2. Performance Criteria and Performance Goals. The Award shall be divided into ____________ tranches, with ____________ (___) of the Target RSUs eligible to vest based on the Company’s performance over [designated portions of the][the entire] Performance Period established by the Committee (the “Measurement Period”), with the Performance Criteria, Performance Goals and Vested Percentages for such Measurement Period to be separately provided to you. The Measurement Period may coincide with a fiscal year or such longer or shorter period as determined by the Committee. To the extent that the Performance Goals for the Measurement Period are not achieved, then the portion of the Award allocated to such Measurement Period shall be forfeited.
3. Achievement of Performance. If the Performance Criteria for the applicable Measurement Period reaches a performance level that equals or exceeds the Entry Level established by the Committee for such Measurement Period and you have remained continuously employed by the Company or a Subsidiary through the end of the Performance Period, then the total number of RSUs that will vest with respect to the such Measurement Period will be an amount equal to (i) _____________ (__) of the Target RSUs multiplied by (ii) your Vested Percentage established for such Measurement Period. Following the conclusion of the Performance Period, the number of RSUs that vest with respect to each Measurement Period shall be aggregated and distributed to you in accordance with Section 2(b) of the Award Notice.
4. Termination due to Death or Disability. In the event your employment terminates by reason of death or termination by the Company due to Disability during the Performance Period, then you or your estate (as the case may be) shall vest in the Target RSUs on a pro-rated basis, calculated based on a fraction, the numerator of which is the number of days during the Performance Period and ending on the date of your termination of employment due to death or termination by the Company due to Disability, and the denominator of which is [the total number of days in the Performance Period]. The pro-rated Target RSUs shall be distributed to you or your estate (as the case may be) within 60 days following such termination due to death or Disability.

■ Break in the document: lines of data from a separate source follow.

-- ==== Sys2Proof/Machine/State.lean ====
section
/-! DEFINITION. The state of FANCTL: every piece of state of spec/10_state.md, and beside it the model's own fields for what
its environment does and what is observed (spec/00_scope.md R8, R9). INVENTORY.md lists each field with its rule. -/

namespace Sys2Proof.Machine

/-- STATUS.STATE (R23). The values 5, 6 and 7 are "never produced" and have no constructor. -/
inductive BlockState where
  | idle | busy | done | stopped | fault
deriving DecidableEq, Repr

/-- STATUS.FCODE (R28, R200): no fault, or one of the five fatal conditions. Codes 6 to 15 have no constructor. -/
inductive FaultCode where
  | none | sensor | openFail | cfgFail | io | usage
deriving DecidableEq, Repr

/-- SEQ, the sequencer label: FANCTL's program counter (R37). -/
inductive Label where
  | idle
  | pOpen | pCfg
  | puSetH | puWaitH | puSetL | puWaitL
  | fxSet
  | hyBind | hyTread | hyGet | hySet | hyWait
  | thGet | thSet | thWait | thBind | thTread
  | rpGet
  | rtBind | rtTread
deriving DecidableEq, Repr

/-- A port action with its arguments (spec/00_scope.md R7). -/
inductive Action where
  | openCtl
  | cfgPin (pin : BitVec 6)
  | setPin (pin : BitVec 6) (v : Bool)
  | getPin (pin : BitVec 6)
  | closeCtl
  | bindSensor
  | readTemp
  | wait (n : Nat)
deriving DecidableEq, Repr

/-- How a port action ended (spec/00_scope.md R9). `abandoned`: reset came before the response (R240). -/
inductive Response where
  | ok
  | fail
  | level (g : Bool)
  | reading (t : Word)
  | completed
  | aborted
  | abandoned
deriving DecidableEq, Repr

/-- One entry of the observation: a port action and its response (spec/00_scope.md R9). -/
structure PortEvent where
  action : Action
  response : Response
deriving DecidableEq, Repr

/-- The outcome of a control decision, as a DECIDE record shows it (spec/60_exceptions.md R232). -/
inductive Decision where
  | skip | noChange | on | off | sleepEnter | wake | inc | dec | hold
deriving DecidableEq, Repr

/-- A trace record (spec/60_exceptions.md R231, R232). -/
inductive TraceRec where
  | setLog (pin : BitVec 6) (value : Bool)
  | decision (op : BitVec 4) (t : Word) (outcome : Decision) (perc : BitVec 7) (sleep : Bool)
deriving DecidableEq, Repr

/-- A host access to the register window, at a byte offset, of a size in bytes (spec/20_memory.md R50, R52). A write's value
matters only for the one accepted size. -/
inductive HostAccess where
  | read (off : BitVec 5) (size : Nat)
  | write (off : BitVec 5) (size : Nat) (value : Word)
deriving DecidableEq, Repr

/-- What the last host access got back (spec/20_memory.md R52, R54). -/
inductive BusResponse where
  | none
  | data (w : Word)
  | written
  | error
deriving DecidableEq, Repr

/-- How a terminating step ends the command (spec/41_lifecycle.md R120). -/
inductive EndKind where
  /-- Normal completion (R128). -/
  | done
  /-- The STOP step (R127). -/
  | stopped
  /-- Fault entry with a code (R210). -/
  | fault (code : FaultCode)
deriving DecidableEq, Repr

/-- What a terminating step still has to write once its `Close()` is answered (log entry 11): how the command ends, and the
values of LINE and LVALID the step computed. -/
structure Ending where
  kind : EndKind
  line : Bool
  lvalid : Bool
deriving DecidableEq, Repr

/-- One move of one agent (spec/00_scope.md R8). DESIGN CHOICE, log entry 2. An answer names the epoch its action was issued in,
the number of resets before it, so that an answer of an action that reset has abandoned is told apart (R240, U18; log entry 9). -/
inductive Input where
  /-- The sequencer moves: it issues the next port action, or takes the STOP step. -/
  | sequencer
  /-- The GPIO controller answers its action of that epoch. `level` is its draw for a `Get` (R105). -/
  | gpio (epoch : Nat) (ok level : Bool)
  /-- The sensor answers its action of that epoch. `t` is its reading for a `TRead` (R101). -/
  | sensor (epoch : Nat) (ok : Bool) (t : Word)
  /-- The timebase ticks: one microsecond passes (R107). -/
  | tick
  /-- The host accesses the register window. -/
  | host (a : HostAccess)
  /-- The platform asserts reset (R240). -/
  | reset
deriving DecidableEq, Repr

/-- The level FANCTL last drove on each GPIO line, as a list of pin and level with pins strictly rising. A pin without an entry
is of unknown level (log entry 7): reset, `Cfg` and a failed `Set` leave a line so. -/
abbrev Pins := List (Nat × Bool)

/-- The machine's state. -/
structure State where
  /-- CMD read-back, CMDLAT (R21). -/
  cmdLat : Word
  /-- STATUS.STATE (R23). -/
  state : BlockState
  /-- STATUS.HELD (R24). -/
  held : Bool
  /-- STATUS.SBOUND (R25). -/
  sbound : Bool
  /-- STATUS.LINE (R26). -/
  line : Bool
  /-- STATUS.LVALID (R26). -/
  lvalid : Bool
  /-- STATUS.SLEEP (R27). -/
  sleep : Bool
  /-- STATUS.FCODE (R28). -/
  fcode : FaultCode
  /-- STATUS.REJ (R29). -/
  rej : Bool
  /-- STATUS.PERC (R30). -/
  perc : BitVec 7
  /-- CTRL.VERB (R31). -/
  verb : BitVec 2
  /-- CTRL.SFILT (R31). -/
  sfilt : Bool
  /-- TEMP (R32), signed. -/
  temp : Word
  /-- USEC bits 20:0 (R33). -/
  usec : BitVec 21
  /-- SEQ (R37). -/
  seq : Label
  /-- L_OP (R38). -/
  lOp : BitVec 4
  /-- L_PIN (R38). -/
  lPin : BitVec 6
  /-- L_FREQ (R38). -/
  lFreq : BitVec 6
  /-- L_ARG (R38). -/
  lArg : BitVec 16
  /-- L_VERB (R38). -/
  lVerb : BitVec 2
  /-- L_SFILT (R38). -/
  lSfilt : Bool
  /-- WREM (R39). -/
  wrem : BitVec 21
  /-- STOPREQ (R40). -/
  stopReq : Bool
  /-- Model's own: the port action issued and not yet ended (log entry 1). -/
  inFlight : Option Action
  /-- Model's own: what the terminating step under way writes when its `Close()` is answered (R120; log entry 11). -/
  ending : Option Ending
  /-- Model's own: how many resets there have been; a port action belongs to the epoch it is issued in (log entry 9). -/
  epoch : Nat
  /-- Model's own: a `Set` has succeeded in this command (R105). -/
  setDone : Bool
  /-- The GPIO pin space (R50): levels FANCTL last drove (log entry 7). -/
  pins : Pins
  /-- Model's own: the platform lets another agent drive the line (U3, U4; log entry 8). -/
  foreignDrive : Bool
  /-- Model's own: the answer the last host access got. -/
  bus : BusResponse
  /-- Model's own: timebase ticks consumed by `Wait` (R9). -/
  ticks : Nat
  /-- The trace port's records, oldest first (R230). -/
  trace : List TraceRec
  /-- Model's own: the port actions performed, oldest first (R9). -/
  actions : List PortEvent
  /-- Model's own: what the other agents do next (R8; log entry 2). -/
  inputs : List Input
deriving DecidableEq, Repr

/-- Why the machine stops with a fault. FANCTL's own faults (R200) are states of the machine and none of these. -/
inductive Fault where
  /-- Raised when the sequencer is BUSY at a label that the running command does not have (R37 gives such a label no action for
  it), or a wait is in progress at a label that does not wait. No run reaches such a state. SAFE (log entry 6). -/
  | seqOutsideCommand
deriving DecidableEq, Repr

/-- Why the machine gives no meaning. No arm of `exec` refuses. -/
inductive Refusal where
  /-- Reserved for an instruction without a meaning; every instruction has one, so nothing raises it. SAFE. -/
  | notModelled (mnemonic : String)
deriving DecidableEq, Repr

/-- The machine right after reset (R44, R240). The model's own fields hold what log entries 2, 7, 8 and 13 name. -/
def State.reset : State where
  cmdLat := 0x00000000
  state := .idle
  held := false
  sbound := false
  line := false
  lvalid := false
  sleep := false
  fcode := .none
  rej := false
  perc := 0
  verb := 0
  sfilt := true
  temp := 0xFFFFFC19
  usec := 0
  seq := .idle
  lOp := 0
  lPin := 0
  lFreq := 0
  lArg := 0
  lVerb := 0
  lSfilt := false
  wrem := 0
  stopReq := false
  inFlight := .none
  ending := .none
  epoch := 0
  setDone := false
  pins := []
  foreignDrive := false
  bus := .none
  ticks := 0
  trace := []
  actions := []
  inputs := []

end Sys2Proof.Machine
end

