/-! `finish` -/
@[simp] theorem State.finish_cmdLat (s : State) (k : EndKind) : (s.finish k).cmdLat = s.cmdLat := by cases k <;> rfl
@[simp] theorem State.finish_state (s : State) (k : EndKind) : (s.finish k).state = (match k with | .done => .done | .stopped => .stopped | .fault _ => .fault) := by cases k <;> rfl
@[simp] theorem State.finish_held (s : State) (k : EndKind) : (s.finish k).held = s.held := by cases k <;> rfl
@[simp] theorem State.finish_sbound (s : State) (k : EndKind) : (s.finish k).sbound = s.sbound := by cases k <;> rfl
@[simp] theorem State.finish_line (s : State) (k : EndKind) : (s.finish k).line = s.line := by cases k <;> rfl
@[simp] theorem State.finish_lvalid (s : State) (k : EndKind) : (s.finish k).lvalid = s.lvalid := by cases k <;> rfl
@[simp] theorem State.finish_sleep (s : State) (k : EndKind) : (s.finish k).sleep = s.sleep := by cases k <;> rfl
@[simp] theorem State.finish_fcode (s : State) (k : EndKind) : (s.finish k).fcode = (match k with | .fault code => code | _ => s.fcode) := by cases k <;> rfl
@[simp] theorem State.finish_rej (s : State) (k : EndKind) : (s.finish k).rej = s.rej := by cases k <;> rfl
@[simp] theorem State.finish_perc (s : State) (k : EndKind) : (s.finish k).perc = s.perc := by cases k <;> rfl
@[simp] theorem State.finish_verb (s : State) (k : EndKind) : (s.finish k).verb = s.verb := by cases k <;> rfl
@[simp] theorem State.finish_sfilt (s : State) (k : EndKind) : (s.finish k).sfilt = s.sfilt := by cases k <;> rfl
@[simp] theorem State.finish_temp (s : State) (k : EndKind) : (s.finish k).temp = s.temp := by cases k <;> rfl
@[simp] theorem State.finish_usec (s : State) (k : EndKind) : (s.finish k).usec = s.usec := by cases k <;> rfl
@[simp] theorem State.finish_seq (s : State) (k : EndKind) : (s.finish k).seq = .idle := by cases k <;> rfl
@[simp] theorem State.finish_lOp (s : State) (k : EndKind) : (s.finish k).lOp = s.lOp := by cases k <;> rfl
@[simp] theorem State.finish_lPin (s : State) (k : EndKind) : (s.finish k).lPin = s.lPin := by cases k <;> rfl
@[simp] theorem State.finish_lFreq (s : State) (k : EndKind) : (s.finish k).lFreq = s.lFreq := by cases k <;> rfl
@[simp] theorem State.finish_lArg (s : State) (k : EndKind) : (s.finish k).lArg = s.lArg := by cases k <;> rfl
@[simp] theorem State.finish_lVerb (s : State) (k : EndKind) : (s.finish k).lVerb = s.lVerb := by cases k <;> rfl
@[simp] theorem State.finish_lSfilt (s : State) (k : EndKind) : (s.finish k).lSfilt = s.lSfilt := by cases k <;> rfl
@[simp] theorem State.finish_wrem (s : State) (k : EndKind) : (s.finish k).wrem = (match k with | .fault _ => 0 | _ => s.wrem) := by cases k <;> rfl
@[simp] theorem State.finish_stopReq (s : State) (k : EndKind) : (s.finish k).stopReq = false := by cases k <;> rfl
@[simp] theorem State.finish_inFlight (s : State) (k : EndKind) : (s.finish k).inFlight = s.inFlight := by cases k <;> rfl
@[simp] theorem State.finish_ending (s : State) (k : EndKind) : (s.finish k).ending = s.ending := by cases k <;> rfl
@[simp] theorem State.finish_epoch (s : State) (k : EndKind) : (s.finish k).epoch = s.epoch := by cases k <;> rfl
@[simp] theorem State.finish_setDone (s : State) (k : EndKind) : (s.finish k).setDone = s.setDone := by cases k <;> rfl
@[simp] theorem State.finish_pins (s : State) (k : EndKind) : (s.finish k).pins = s.pins := by cases k <;> rfl
@[simp] theorem State.finish_foreignDrive (s : State) (k : EndKind) : (s.finish k).foreignDrive = s.foreignDrive := by cases k <;> rfl
@[simp] theorem State.finish_bus (s : State) (k : EndKind) : (s.finish k).bus = s.bus := by cases k <;> rfl
@[simp] theorem State.finish_ticks (s : State) (k : EndKind) : (s.finish k).ticks = s.ticks := by cases k <;> rfl
@[simp] theorem State.finish_trace (s : State) (k : EndKind) : (s.finish k).trace = s.trace := by cases k <;> rfl
@[simp] theorem State.finish_actions (s : State) (k : EndKind) : (s.finish k).actions = s.actions := by cases k <;> rfl
@[simp] theorem State.finish_inputs (s : State) (k : EndKind) : (s.finish k).inputs = s.inputs := by cases k <;> rfl
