-- ==== Sys2Proof/Tests/Slice0.lean ====
section
/-! SUPPORT. Tests on fixed values: the words of spec/30_encoding.md R85 and spec/95_test_vectors.md, each refusal of
WellFormed, one step of each command, and for every statement with hypotheses a state and operands that meet them. -/

namespace Sys2Proof.Tests

open Sys2Proof Sys2Proof.Machine

/-! ### Decoding: words written from the fields of R70, {ARG, FREQ, PIN, OP} -/

/-- R85: `FIXED 18, 30, 25`. -/
theorem test_decode_fixed : decodeWord 0x001E6521 = .fixed 18 25 30 := by decide
/-- R85: `HYST 4, -10`. -/
theorem test_decode_hyst : decodeWord 0xFFF60042 = .hyst 4 0 0xFFF6 := by decide
/-- R85: `THERMO 17, 45, 3`. -/
theorem test_decode_thermo : decodeWord 0x002D0D13 = .thermo 17 3 45 := by decide
/-- R85: `RPIN 18`. -/
theorem test_decode_rpin : decodeWord 0x00000124 = .rpin 18 0 0 := by decide
/-- V-V11: RTEMP with every other bit 1. -/
theorem test_decode_rtemp : decodeWord 0xFFFFFFF5 = .rtemp 63 63 0xFFFF := by decide
/-- R85: `PULSE 18, 30, 25`. -/
theorem test_decode_pulse : decodeWord 0x001E6526 = .pulse 18 25 30 := by decide
/-- R85: `STOP`. -/
theorem test_decode_stop : decodeWord 0x00000007 = .stop 0 0 0 := by decide
/-- OP 0000, PIN 000001, FREQ 000010, ARG 3. -/
theorem test_decode_reserved0 : decodeWord 0x00030810 = .reserved0 1 2 3 := by decide
/-- V-V8. -/
theorem test_decode_reserved8 : decodeWord 0x00000008 = .reserved8 0 0 0 := by decide
/-- OP 1001, PIN 1. -/
theorem test_decode_reserved9 : decodeWord 0x00000019 = .reserved9 1 0 0 := by decide
/-- OP 1010, FREQ 1. -/
theorem test_decode_reservedA : decodeWord 0x0000040A = .reservedA 0 1 0 := by decide
/-- OP 1011, ARG 1. -/
theorem test_decode_reservedB : decodeWord 0x0001000B = .reservedB 0 0 1 := by decide
/-- OP 1100, PIN 32. -/
theorem test_decode_reservedC : decodeWord 0x0000020C = .reservedC 32 0 0 := by decide
/-- OP 1101, FREQ 32. -/
theorem test_decode_reservedD : decodeWord 0x0000800D = .reservedD 0 32 0 := by decide
/-- OP 1110, ARG 0x8000. -/
theorem test_decode_reservedE : decodeWord 0x8000000E = .reservedE 0 0 0x8000 := by decide
/-- V-V9. -/
theorem test_decode_reservedF : decodeWord 0x0000000F = .reservedF 0 0 0 := by decide

/-- R53: lane 0 carries bits 7:0. -/
theorem test_decode_bytes : decode [0x21, 0x65, 0x1E, 0x00, 0xAA] = .ok (.fixed 18 25 30, [0xAA]) := by rfl
theorem test_decode_truncated : decode [0x21, 0x65, 0x1E] = .error (.truncated 3) := by rfl
theorem test_decodeTableWord_pulse : decodeTableWord 32 6 = some (.pulse 0 0 0) := by decide

/-! ### Well-formedness: each check refuses a term (V-V3 to V-V7, V-V14) -/

theorem test_illFormed_pin : (Instr.fixed 54 25 30).illFormed = some .pinRange := by decide
theorem test_illFormed_freq : (Instr.thermo 18 51 50).illFormed = some .freqRange := by decide
theorem test_illFormed_duty : (Instr.pulse 18 25 101).illFormed = some .dutyRange := by decide
theorem test_illFormed_noOperation : (Instr.reserved0 0 0 0).illFormed = some .noOperation := by decide
/-- V-V10: FREQ is ignored by HYST. -/
theorem test_wellFormed_hyst : (Instr.hyst 18 63 60).wellFormed = true := by decide

/-! ### Small states -/

/-- The state an outcome goes on in. -/
def nextOf : Host.Outcome State Fault Refusal → Option State
  | .next t => some t
  | _ => none

/-- One field of the state after a step. -/
def see {α : Type} (f : State → α) (o : Host.Outcome State Fault Refusal) : Option α := (nextOf o).map f

/-- Reset, and these inputs to come. -/
def fresh (xs : List Input) : State := { State.reset with inputs := xs }

/-- A command running on pin 18 at 25 Hz, at a step boundary, in epoch 0. Past the command's prologue its line was last set low;
past its `Bind()` the sensor is bound. -/
def running (op : BitVec 4) (l : Label) (arg : BitVec 16) (perc : BitVec 7) (xs : List Input) : State :=
  { State.reset with
    cmdLat := packCmd op 18 25 arg
    state := .busy
    held := !decide (l ∈ [Label.pOpen, .rtBind, .rtTread])
    sbound := decide (op ∈ ([2, 3, 5] : List (BitVec 4))) && !decide (l ∈ [Label.pOpen, .pCfg, .hyBind, .thBind, .rtBind])
    lvalid := !decide (l ∈ [Label.pOpen, .pCfg, .fxSet, .rpGet, .rtBind, .rtTread])
    seq := l
    lOp := op
    lPin := 18
    lFreq := 25
    lArg := arg
    perc := perc
    setDone := !decide (l ∈ [Label.pOpen, .pCfg, .fxSet, .rpGet, .rtBind, .rtTread])
    pins := if l ∈ [Label.pOpen, .pCfg, .fxSet, .rpGet, .rtBind, .rtTread] then [] else [(18, false)]
    inputs := xs }

/-- The same with the label's action in flight; a wait has `wrem` ticks left. -/
def flying (op : BitVec 4) (l : Label) (arg : BitVec 16) (perc : BitVec 7) (wrem : BitVec 21) (xs : List Input) : State :=
  { running op l arg perc xs with inFlight := (running op l arg perc xs).named, wrem := wrem }

/-- The same with the `Close()` of a terminating step in flight. -/
def closing (op : BitVec 4) (l : Label) (arg : BitVec 16) (e : Ending) (xs : List Input) : State :=
  { running op l arg 0 xs with inFlight := some .closeCtl, ending := some e }

/-! ### One step of each command -/

/-- V-F7's kin: duty 30 starts a pulse (R150). -/
theorem test_fixed_pulses :
    see State.seq (exec (.fixed 18 25 30) (flying 1 .pCfg 30 0 0 [.gpio 0 true false])) = some .puSetH := by decide
/-- V-F3: `FIXED 18, 100` drives the line high once and is DONE after its `Close()`; STATUS 0x00000062. -/
theorem test_fixed_full :
    see State.statusWord (steps 2 (flying 1 .fxSet 100 0 0 [.gpio 0 true false, .gpio 0 true false])) = some 0x00000062 := by
  decide
/-- R120, R54: until the `Close()` is answered the host reads BUSY, HELD, and LINE and LVALID as they were: 0x00000009. -/
theorem test_fixed_closing :
    see State.statusWord (step (flying 1 .fxSet 100 0 0 [.gpio 0 true false])) = some 0x00000009 := by decide
/-- R163: 60001 with target 60 and the line off switches on. -/
theorem test_hyst_on :
    see State.seq (step { flying 2 .hyGet 60 0 0 [.gpio 0 true true] with temp := 60001 }) = some .hySet := by decide
/-- R163: 60000 with target 60 is in the band. -/
theorem test_hyst_band :
    see State.seq (step { flying 2 .hyGet 60 0 0 [.gpio 0 true true] with temp := 60000 }) = some .hyWait := by decide
/-- R178: 50500 rounds to 51, above 50: PERC goes up. -/
theorem test_thermo_inc :
    see State.perc (step (flying 3 .thTread 50 50 0 [.sensor 0 true 50500])) = some 51 := by decide
/-- R176: 44999 is under 45000: sleep. -/
theorem test_thermo_sleep :
    see State.sleep (step (flying 3 .thTread 50 50 0 [.sensor 0 true 44999])) = some true := by decide
/-- V-RP2: `Get` fails: 0x00000404 after the `Close()`. -/
theorem test_rpin_fault :
    see State.statusWord (steps 2 (flying 4 .rpGet 0 0 0 [.gpio 0 false false, .gpio 0 true false])) = some 0x00000404 := by
  decide
/-- V-RP3: 45230 is 0x0000B0AE. -/
theorem test_rtemp_reading :
    see State.temp (step (flying 5 .rtTread 0 0 0 [.sensor 0 true 0x0000B0AE])) = some 0x0000B0AE := by decide
/-- V-P1: duty 30 at 25 Hz is high for 12000 ticks. -/
theorem test_pulse_high :
    see State.inFlight (step (running 6 .puWaitH 30 0 [.sequencer])) = some (some (.wait 12000)) := by decide
/-- V-V16: accepted, BUSY: STATUS 0x00000001. -/
theorem test_pulse_accepted :
    see State.statusWord (step (State.reset.withFetchWord 32 0x0001C926)) = some 0x00000001 := by decide
/-- V-V15: STOP in IDLE has no effect. -/
theorem test_stop_idle : see State.cmdLat (step (State.reset.withFetchWord 32 7)) = some 0 := by decide
/-- V-P10's last step: STATUS 0x00000063, the line left high. -/
theorem test_stop_step :
    see State.statusWord (steps 2 { running 6 .puWaitH 30 0 [.sequencer, .gpio 0 true false] with stopReq := true, line := true })
      = some 0x00000063 := by decide
/-- R240, U18: a reset abandons the `Set` in flight; the next command, a `Set` of its own in flight, does not take the late
answer for its own. -/
theorem test_late_answer :
    see State.inFlight (step { flying 1 .puSetH 30 0 0 [.gpio 0 false false] with epoch := 1 })
      = some (some (.setPin 18 true)) := by decide
/-- R240: a reset while the `Close()` is in flight abandons it: `Set` ok, then `Close` cut short. -/
theorem test_reset_cuts_close :
    see State.actions (step (closing 1 .fxSet 100 ⟨.done, true, true⟩ [.reset])) = some [⟨.closeCtl, .abandoned⟩] := by decide
/-- V-V9: 0x0000000F: FAULT_USAGE, STATUS 0x00000504. -/
theorem test_reserved_usage :
    see State.statusWord (step (State.reset.withFetchWord 32 0x0000000F)) = some 0x00000504 := by decide
/-- V-V13: THERMO starts at PERC 50: STATUS 0x00320001. -/
theorem test_thermo_accepted :
    see State.statusWord (step (State.reset.withFetchWord 32 0xFFFF0123)) = some 0x00320001 := by decide
/-- V-M2. -/
theorem test_read_temp : see State.bus (step (fresh [.host (.read 0x0C 4)])) = some (.data 0xFFFFFC19) := by decide
/-- V-M3. -/
theorem test_write_ctrl : see State.ctrlWord (step (fresh [.host (.write 0x08 4 0xFFFFFFFF)])) = some 7 := by decide
/-- V-M7: a misaligned write of a command word issues no command. -/
theorem test_misaligned_write :
    see State.bus (step (fresh [.host (.write 2 4 0x001E6526)])) = some .error := by decide

/-! ### Witnesses: the hypotheses of the statements can be met -/

/-- The invariant, evaluated. -/
def invOk (s : State) : Bool :=
  decide s.Legal && decide s.labelFits && decide s.operandsFit && decide s.latchesFit && decide s.flightFits &&
    decide s.endingFits && decide s.waitFits && decide s.handleFits && decide s.boundFits && decide s.windowFits && decide s.branchFits &&
    decide s.switchFits && decide s.linesFit

/-- Where the evaluation says yes, the invariant holds: the witnesses below use `invParts` for `State.Inv`. -/
abbrev invParts (s : State) : Prop := invOk s = true

theorem inv_of_parts {s : State} (h : invParts s) : s.Inv := by
  simp only [invParts, invOk, Bool.and_eq_true, decide_eq_true_eq] at h
  obtain ⟨⟨⟨⟨⟨⟨⟨⟨⟨⟨⟨⟨h1, h2⟩, h3⟩, h4⟩, h5⟩, h6⟩, h7⟩, h8⟩, h9⟩, h10⟩, h11⟩, h12⟩, h13⟩ := h
  exact ⟨h1, h2, h3, h4, h5, h6, h7, h8, h9, h10, h11, h12, h13⟩

theorem wit_EveryWordIsTheWordOfItsCommand :
    ([] : List Byte).length < 4 ∧ ([0x07, 0x00, 0x00] : List Byte).length < 4 := by decide

theorem wit_EncodingExamples : (0x00000000 : Word) ∈ ([0x001E6761, 0x00656521, 0x001ECD21, 0x00000000] : List Word) := by
  decide

theorem wit_AssembledLinesAreLegalAndDisassemble :
    (∀ v, AsmLine.thermo 53 (-32768) (some 50) ≠ .word v) ∧
      assemble (.thermo 53 (-32768) (some 50)) = some 0x8000CB53 := ⟨(by simp), by decide⟩

theorem wit_WellFormedMeansValid : fieldOp 0x00640B51 ≠ 7 ∧ fieldOp 0x0000000F ≠ 7 := by decide

theorem wit_ResetOverridesEverything :
    (flying 1 .puSetH 30 0 0 [.reset]).inputs = .reset :: [] ∧ (flying 1 .puSetH 30 0 0 [.reset]).inFlight ≠ none ∧
      (fresh [.reset]).inFlight = none := by decide

theorem wit_EveryStepKeepsTheInvariant :
    (running 1 .puSetH 30 0 [.sequencer]).Inv ∧ ∃ t, step (running 1 .puSetH 30 0 [.sequencer]) = .next t :=
  ⟨inv_of_parts (by decide), _, rfl⟩

theorem wit_NoStepStopsTheMachine : (flying 3 .thTread 50 50 0 [.sensor 0 true 50500]).Inv := inv_of_parts (by decide)

theorem wit_CmdWriteRunsTheDecodedCommand :
    decode (lanes 0x001E6521) = .ok (.fixed 18 25 30, []) ∧
      (fresh [.host (.write 0 4 0x001E6521)]).inputs = .host (.write 0 4 0x001E6521) :: [] := ⟨rfl, rfl⟩

theorem wit_SequencerStepRunsTheLatchedCommand :
    (running 1 .puSetH 30 0 [.tick]).state = .busy ∧
      (∀ a, (running 1 .puSetH 30 0 [.tick]).inputs.head? ≠ some (.host a)) ∧
      (running 1 .puSetH 30 0 [.tick]).inputs.head? ≠ some .reset ∧
      (running 1 .puSetH 30 0 [.tick]).stopReq = false ∧
      ∀ e, (closing 6 .puWaitL 30 ⟨.done, false, true⟩ [.tick]).ending = some e → e.kind ≠ .stopped :=
  ⟨rfl, (by simp [running]), by decide, rfl, by rintro e ⟨⟩; decide⟩
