-- ==== Sys2Proof/Machine/Framer.lean ====
section
/-! DEFINITION. The packet framer (41_packet_framer.md): three literal packets with OPEN tails, and Brightness. -/

namespace Sys2Proof.Machine

/-- `RESET_PKT = MAGIC ‖ RESET_TAIL`, 16 bytes (R100). A literal: nothing is computed for it (R103). -/
def resetPkt : Frame := Config.magic ++ Config.resetTail

/-- `READY_PKT = MAGIC ‖ READY_TAIL`, 16 bytes (R101). -/
def readyPkt : Frame := Config.magic ++ Config.readyTail

/-- `UC_PKT = MAGIC ‖ UC_TAIL`, 17 bytes (R102). -/
def ucPkt : Frame := Config.magic ++ Config.ucTail

/-- `BrightPkt(level)` (R107): every byte a literal but the level and `(0xD6 + level) mod 256`. -/
def brightPkt (level : Byte) : Frame :=
  Config.magic ++ [0x0A, 0x00, 0x04, 0x00] ++ [0xC1, 0x02, 0x06, 0x02] ++ [0x00, level, 0xD6 + level, 0x03]

/-- PKT_RESET (R104). -/
def execPktReset (s : State) : Outcome := emit [resetPkt] s

/-- PKT_READY (R105). -/
def execPktReady (s : State) : Outcome := emit [readyPkt] s

/-- PKT_UC (R106). -/
def execPktUc (s : State) : Outcome := emit [ucPkt] s

/-- PKT_BRIGHT level (R108): InvalidParameter above 15, before any byte is produced. -/
def execPktBright (level : Byte) (s : State) : Outcome :=
  if level.toNat > Config.brightMax then raise .invalidParameter s else emit [brightPkt level] s

end Sys2Proof.Machine
end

5. Vesting upon a Change of Control. If a Change of Control occurs and you are employed by the Company or a subsidiary on the day immediately preceding the Change of Control, then the Award shall be deemed to have achieved the Target Level of performance. The Target RSUs shall vest on the last day of the Performance Period and shall be distributed to you or your estate (as the case may be) within 60 days following the end of the Performance Period, subject to your continued employment through the end of the Performance Period unless (i) you are terminated under circumstances entitling you to severance under the terms of the severance policy applicable to you on the Grant Date or (ii) if no such severance policy is applicable to you, you are involuntarily terminated by the Company without cause as determined by the Committee.